_Records from a collection_

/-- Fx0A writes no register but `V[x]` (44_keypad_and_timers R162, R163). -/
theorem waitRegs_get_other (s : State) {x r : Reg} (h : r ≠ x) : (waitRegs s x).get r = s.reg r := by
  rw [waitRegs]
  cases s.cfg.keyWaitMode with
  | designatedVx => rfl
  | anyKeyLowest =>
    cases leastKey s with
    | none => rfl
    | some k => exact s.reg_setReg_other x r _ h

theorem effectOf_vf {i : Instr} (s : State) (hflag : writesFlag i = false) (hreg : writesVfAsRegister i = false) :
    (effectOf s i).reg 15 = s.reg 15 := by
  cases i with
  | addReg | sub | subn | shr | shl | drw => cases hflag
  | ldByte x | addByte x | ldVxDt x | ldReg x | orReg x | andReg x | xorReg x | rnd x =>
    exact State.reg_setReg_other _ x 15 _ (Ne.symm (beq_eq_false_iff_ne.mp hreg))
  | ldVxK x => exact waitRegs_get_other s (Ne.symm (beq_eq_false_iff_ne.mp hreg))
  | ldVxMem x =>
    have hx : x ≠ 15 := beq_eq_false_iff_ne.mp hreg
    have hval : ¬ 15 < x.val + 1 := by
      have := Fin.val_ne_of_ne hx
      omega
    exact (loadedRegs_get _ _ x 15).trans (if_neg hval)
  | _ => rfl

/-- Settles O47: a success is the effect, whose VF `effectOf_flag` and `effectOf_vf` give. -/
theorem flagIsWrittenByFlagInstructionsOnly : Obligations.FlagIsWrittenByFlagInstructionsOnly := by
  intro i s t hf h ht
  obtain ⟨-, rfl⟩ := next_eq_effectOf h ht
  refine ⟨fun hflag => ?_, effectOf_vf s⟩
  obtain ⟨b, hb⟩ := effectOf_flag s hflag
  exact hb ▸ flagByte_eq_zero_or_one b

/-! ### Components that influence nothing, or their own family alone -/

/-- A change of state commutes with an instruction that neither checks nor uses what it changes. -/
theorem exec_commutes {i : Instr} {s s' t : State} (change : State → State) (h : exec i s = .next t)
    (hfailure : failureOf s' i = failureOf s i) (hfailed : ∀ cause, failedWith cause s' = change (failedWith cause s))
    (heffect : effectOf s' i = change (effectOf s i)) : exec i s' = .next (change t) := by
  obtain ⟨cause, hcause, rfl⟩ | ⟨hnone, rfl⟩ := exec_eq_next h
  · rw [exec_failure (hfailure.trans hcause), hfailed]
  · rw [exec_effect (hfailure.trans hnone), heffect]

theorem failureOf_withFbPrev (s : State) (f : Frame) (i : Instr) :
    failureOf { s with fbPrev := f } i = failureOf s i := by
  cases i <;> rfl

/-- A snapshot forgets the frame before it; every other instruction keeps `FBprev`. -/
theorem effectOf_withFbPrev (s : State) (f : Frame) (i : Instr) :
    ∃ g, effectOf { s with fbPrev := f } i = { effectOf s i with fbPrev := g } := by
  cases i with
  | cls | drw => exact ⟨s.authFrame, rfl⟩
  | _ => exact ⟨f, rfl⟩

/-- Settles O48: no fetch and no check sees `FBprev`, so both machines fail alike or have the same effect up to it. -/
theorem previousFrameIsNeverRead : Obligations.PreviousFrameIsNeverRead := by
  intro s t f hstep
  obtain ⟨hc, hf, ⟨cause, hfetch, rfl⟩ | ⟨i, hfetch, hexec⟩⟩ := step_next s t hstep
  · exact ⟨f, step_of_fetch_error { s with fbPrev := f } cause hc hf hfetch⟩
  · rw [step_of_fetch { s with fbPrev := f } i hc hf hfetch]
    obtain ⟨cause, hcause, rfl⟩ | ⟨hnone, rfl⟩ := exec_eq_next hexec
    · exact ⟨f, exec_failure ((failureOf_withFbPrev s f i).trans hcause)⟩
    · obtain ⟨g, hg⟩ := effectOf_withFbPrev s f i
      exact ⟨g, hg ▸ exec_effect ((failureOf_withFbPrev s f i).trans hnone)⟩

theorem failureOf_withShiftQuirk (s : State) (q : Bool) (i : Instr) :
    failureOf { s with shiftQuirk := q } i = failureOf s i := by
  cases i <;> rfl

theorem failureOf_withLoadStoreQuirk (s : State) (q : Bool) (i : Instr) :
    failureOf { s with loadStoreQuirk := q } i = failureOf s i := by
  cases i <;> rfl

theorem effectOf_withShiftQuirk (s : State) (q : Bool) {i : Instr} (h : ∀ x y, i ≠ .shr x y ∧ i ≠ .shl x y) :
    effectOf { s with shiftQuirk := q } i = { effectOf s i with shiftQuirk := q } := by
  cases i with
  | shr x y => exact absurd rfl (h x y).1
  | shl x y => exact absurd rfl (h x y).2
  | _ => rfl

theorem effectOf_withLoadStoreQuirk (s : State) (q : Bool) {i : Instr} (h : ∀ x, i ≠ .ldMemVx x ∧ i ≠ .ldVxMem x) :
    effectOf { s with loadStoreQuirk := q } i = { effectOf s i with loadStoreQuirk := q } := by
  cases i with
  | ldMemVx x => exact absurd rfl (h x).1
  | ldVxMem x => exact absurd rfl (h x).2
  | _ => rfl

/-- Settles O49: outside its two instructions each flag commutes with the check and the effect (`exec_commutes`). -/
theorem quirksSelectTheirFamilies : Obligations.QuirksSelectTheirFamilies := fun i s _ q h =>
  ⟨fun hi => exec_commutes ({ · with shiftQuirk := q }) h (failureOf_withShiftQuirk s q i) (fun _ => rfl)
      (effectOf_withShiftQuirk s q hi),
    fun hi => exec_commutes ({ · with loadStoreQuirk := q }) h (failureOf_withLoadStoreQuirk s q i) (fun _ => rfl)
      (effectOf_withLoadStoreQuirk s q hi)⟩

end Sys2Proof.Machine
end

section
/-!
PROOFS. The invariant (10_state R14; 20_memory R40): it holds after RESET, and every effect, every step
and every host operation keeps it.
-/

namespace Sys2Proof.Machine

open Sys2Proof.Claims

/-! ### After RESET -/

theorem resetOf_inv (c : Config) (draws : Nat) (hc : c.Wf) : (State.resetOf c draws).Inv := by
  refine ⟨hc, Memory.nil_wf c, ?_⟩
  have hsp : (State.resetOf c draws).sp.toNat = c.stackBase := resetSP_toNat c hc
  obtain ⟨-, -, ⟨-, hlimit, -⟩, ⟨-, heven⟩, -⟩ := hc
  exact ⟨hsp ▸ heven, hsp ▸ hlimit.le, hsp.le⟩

_Try it_
The entries above hold the needed span. Transcribe exactly the lines from the one with "(heffect : effectOf" to the one with "(hfailure.trans hnone), heffect]", both included.

_Answer section_
    (heffect : effectOf s' i = change (effectOf s i)) : exec i s' = .next (change t) := by
  obtain ⟨cause, hcause, rfl⟩ | ⟨hnone, rfl⟩ := exec_eq_next h
  · rw [exec_failure (hfailure.trans hcause), hfailed]
  · rw [exec_effect (hfailure.trans hnone), heffect]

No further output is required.